I used to scrape craigslist for local offers. Many times I needed to be the first to call, so I wanted my script to get the numbers.
In about five minutes I came up with an algorithm that defeated most of the obfuscation tricks of the time:
Strip whitespace, convert "five" to 5, remove special characters, and look for ten consecutive digits in the body text. Maybe a couple of small tweaks after that like removing text between digits.

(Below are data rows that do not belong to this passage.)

-- ==== Sys2Proof/Machine/Dct.lean ====
section
/-! DEFINITION. The domain controller: domains going down and coming up, mode entries, wakes, requests on domains, the
CK source, engine resets and the DCT registers (13 R423 to R445, 12 R397 to R409, 11 R388, R389). -/

namespace Sys2Proof.Machine

/-- DIS bits (R442): NOTICE 0, DONE 1, REFUSED 2, ABANDON 3, PORT 4, DOMAIN 5. -/
def disSet (m : Nat) (s : State) : State := { s with dct := { s.dct with dis := s.dct.dis ||| m } }

/-- Replaces the controller. -/
def putDct (q : Dct) (s : State) : State := { s with dct := q }

/-- HINTS.PWR in both ports (R271). -/
def hintPwr (s : State) : State := setHint 8 s

/-! ### Blocks and domains (R22) -/

/-- The domain of the block behind an engine I/O address, for engine e (R22, R289, R415): of the SMBus controllers SMB0 is in D1
and SMB1 to SMB3 in D2 (R259, R260); none where no block is. -/
def blockDom (e : Nat) (a : Nat) : Option Nat :=
  if a < 0x100 then some (engDom e)
  else if a < 0x400 then some 7
  else if a < 0x800 then some 5
  else if a < 0xC00 then some 6
  else if a < 0x1000 then some 1
  else if a < 0x1800 then some 2
  else if a < 0x2000 then some 0
  else if a < 0x2400 then some 2
  else if a < 0x2440 then some 1
  else if a < 0x2800 then some 2
  else if a < 0x3000 then some 0
  else if a < 0x3800 then some 7
  else none

/-- The key of the latch and the held byte of a register byte: master, engine whose registers it names, address. -/
def ioKey (m : Mst) (e a : Nat) : Nat := ((match m with | .ce n => n.val | .hp p _ => 6 + p.val) * 8 + e) * 65536 + a

/-- Forgets the latches and held bytes of the registers that a test on engine and address picks (R13). -/
def ioForget (f : Nat → Nat → Bool) (s : State) : State :=
  let keep (k : Nat) : Bool := !f (k / 65536 % 8) (k % 65536)
  { s with io := { s.io with latch := alKeep s.io.latch keep, held := alKeep s.io.held keep } }

/-- The snapshot block codes of a domain (R464). -/
def domSnaps (d : Nat) : List Nat :=
  if d = 1 then [0x06] else if d = 2 then [0x07, 0x08, 0x09] else if d = 3 then [0x10, 0x11, 0x12]
  else if d = 4 then [0x13, 0x14, 0x15] else if d = 5 then [0x04] else if d = 6 then [0x05]
  else if d = 7 then [0x0A, 0x0B, 0x0C, 0x0D, 0x0E] else []

/-- An engine held in reset (R316, R437). -/
def engHeld : Ceng := {}

/-- The engines of a domain after the domain has come up: in reset, with empty send buffers (R298, R378, R437). -/
def engsReset (d : Nat) (s : State) : State :=
  { s with eng := Vector.ofFn (fun (n : Fin 6) => if engDom n.val = d then engHeld else s.eng[n])
           emem := Vector.ofFn (fun (n : Fin 6) => if engDom n.val = d then {} else s.emem[n])
           mbx := { s.mbx with eng := Vector.ofFn (fun (n : Fin 6) =>
             if engDom n.val = d then { s.mbx.eng[n] with buf := [] } else s.mbx.eng[n]) } }

/-- The per-port state after a reset of it: every cursor at the oldest record held (R279, R284). -/
def selFresh (s : State) : PortSel := { fbcur := { seq := fbOldest s } }

/-- A port after D7 has come up: its supply and CS_N are the board's (R262, R312). -/
def portFresh (s : State) (h : HPort) : HPort :=
  { powered := h.powered, vio18 := h.vio18, cs := h.cs, sel := selFresh s }

/-- The outputs of both ports are not driven (R21, R263). -/
def portsFloat (s : State) : State :=
  { s with hp := s.hp.map (fun (h : HPort) => { h with driven := false, rdyLow := false }) }

/-- KEYSEL of both ports, which KSC holds (R277). -/
def keyselReset (s : State) : State :=
  { s with hp := s.hp.map (fun (h : HPort) => { h with sel := { h.sel with keysel := 0x20 } }) }

/-- LOGRDY of domain d: every memory and register of it takes its reset value, and its snapshot words read 0 (R312, R378,
R379, R423, R463). -/
def domReset (d : Nat) (s : State) : State :=
  let s1 := ioForget (fun e a => blockDom e a = some d) s
  let s2 := { s1 with svy := { s1.svy with words := alKeep s1.svy.words (fun b => !(domSnaps d).contains b) } }
  if d = 3 ∨ d = 4 then engsReset d s2
  else if d = 5 then
    let enc := s2.ksc.enc.map (fun (x : Encoder) => ({ a := x.a, b := x.b } : Encoder))
    keyselReset { s2 with ksc := { enc := enc } }
  else if d = 6 then { s2 with lgt := {}, lgb := {} }
  else if d = 7 then { s2 with hp := s2.hp.map (portFresh s2), hsh := {}, mbx := {}, lck := {}, cpy := {}, shm := [] }
  else s2

/-- Domain d is on. -/
def domUp (d : Nat) (s : State) : State := { s with dct := { s.dct with on := s.dct.on ||| (1#8 <<< d) } }

/-- The clamp edge of an engine: its locks are free, its SVC bits clear, its failed flag clears (R310, R388, R426). -/
def engClamp (e : Fin 6) (s : State) : State :=
  let s1 := svcDrop e (locksRelease e.val s)
  putEng e { engHeld with role := 7 } s1

/-- The clamp edge of domain d (R424 to R426). -/
def powerDown (d : Nat) (s : State) : State :=
  let s1 := { s with dct := { s.dct with on := s.dct.on &&& ~~~(1#8 <<< d) } }
  if d = 3 then engClamp 2 (engClamp 1 (engClamp 0 s1))
  else if d = 4 then engClamp 5 (engClamp 4 (engClamp 3 s1))
  else if d = 5 then keyLightEnd s1
  else if d = 7 then portsFloat s1
  else s1

/-! ### The conditions of a gather (R429, R430) -/

/-- A port is powered. -/
def portUp (s : State) : Bool := s.hp[0].powered || s.hp[1].powered

/-- The power-down order of the entry in progress, without the domains that are off (R429, R437). -/
def entryList (s : State) : List Nat :=
  let q := s.dct
  let d7 : List Nat := if portUp s then [] else [7]
  let l : List Nat := match q.dom with
    | some d => [d]
    | none =>
      if (q.cur.map DctReq.tgt) = some 1 then [6, 4, 3] ++ d7
      else if q.mode = .run then [6, 5, 4, 3] ++ d7 ++ [2, 1, 0]
      else [5] ++ d7 ++ [2, 1, 0]
  l.filter (domOn s)

/-- No key frame is in progress (R83), or D5 is off (R426); a frame with no line to scan holds nothing up (R81). -/
def kscIdle (s : State) : Bool :=
  !domOn s 5 || s.ksc.fr = .idle || (s.ksc.fr = .start && scanLines s = [])

/-- LGT is ready to lose power: blanked (R136), or D6 is off (R426). -/
def lgtReady (s : State) : Bool := !domOn s 6 || s.lgt.blanked

/-- The block-ready condition of domain d (R430). -/
def domReady (s : State) (d : Nat) : Bool :=
  if d = 6 then lgtReady s
  else if d = 5 then kscIdle s
  else if d = 2 then s.seq.kind = .idle && s.seq.cur = 5 && s.seq.queue = none
  else if d = 1 then (s.chg.st = 0 || s.chg.st = 1) && s.chg.rb = 0
  else if d = 0 then fbPend s = 0
  else true

/-- The CPY jobs queued or running: mode, source address, destination address (R385). -/
def cpyJobs (s : State) : List (Nat × Nat × Nat) :=
  let g := cpyLive s
  (bitsOf 8 s.cpy.queued).map (fun j => (cjMode g j, g (0x21 + 8 * j), g (0x23 + 8 * j)))
  ++ (match s.cpy.run with | some r => [(r.mode, r.sadr, r.dadr)] | none => [])

/-- The mailbox channels of a list of jobs. -/
def cpyChans (l : List (Nat × Nat × Nat)) : List Nat :=
  l.flatMap (fun j =>
    (if cjSrc j.1 = 1 then [j.2.1 % 1024] else []) ++ (if cjDst j.1 = 1 then [j.2.2 % 1024] else []))

/-- The lowest of a list of channels; 0 of none. -/
def lowChan (l : List Nat) : Nat := l.foldl min (l.headD 0)

/-- Channel c belongs to an engine of domain d. -/
def chanIn (s : State) (d c : Nat) : Bool := match chanOwner s c with | some e => engDom e = d | none => false

/-- The channel that the CPY condition of domain d names; none when the condition holds (R311, R430, R431). -/
def cpyHolds (s : State) (d : Nat) : Option Nat :=
  if d = 3 ∨ d = 4 then
    let l := (cpyChans (cpyJobs s)).filter (chanIn s d)
    if l = [] then none else some (lowChan l)
  else if d = 6 then
    let l := (cpyJobs s).filter (fun j => cjDst j.1 = 2)
    if l = [] then none else some (lowChan (cpyChans l))
  else if d = 7 then (if cpyJobs s = [] then none else some (lowChan (cpyChans (cpyJobs s))))
  else none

Most people, when they invent their little unique scheme, invent one that is already defeated by the algorithm above. At least for phone numbers.
Anyway, all that to say you're right, it never worked.
Spammers aren't that smart, they will absolutely go where the bar is at its absolutely lowest, if not missing entirely. Just changing your SSH server to operate a port that is not 22 is going to stop most if not all random login attempts.
I wouldn’t characterize that example as “not smart” to be honest. I’m not particularly smart, but if someone has gone through the trouble of changing their secure socket port from 22, I would realize there would be more work and time involved in finding the actual port, and then it would be a safe assumption that, if found, it would have significantly more security hardening than the average port 22 because clearly the admin knows enough to change ports. So I might even characterize it as smart to not go after ssh ports that are not 22.
The reason is different. When you need to scan 5 million IPs on 22 port is one thing, but 5 million IPs times 100 or 1000, then you simply run out of resources and since 99% of people use 22, why bother?